THE TASK>
Filter the material, keeping only lines with the word "Machine".

DATA>
-- ==== Sys2Proof/Machine/Dispatch.lean ====
section
/-! DEFINITION. The meaning of every command, one arm each. -/

namespace Sys2Proof.Machine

RESULT OF THE EXERCISE>
-- ==== Sys2Proof/Machine/Dispatch.lean ====
namespace Sys2Proof.Machine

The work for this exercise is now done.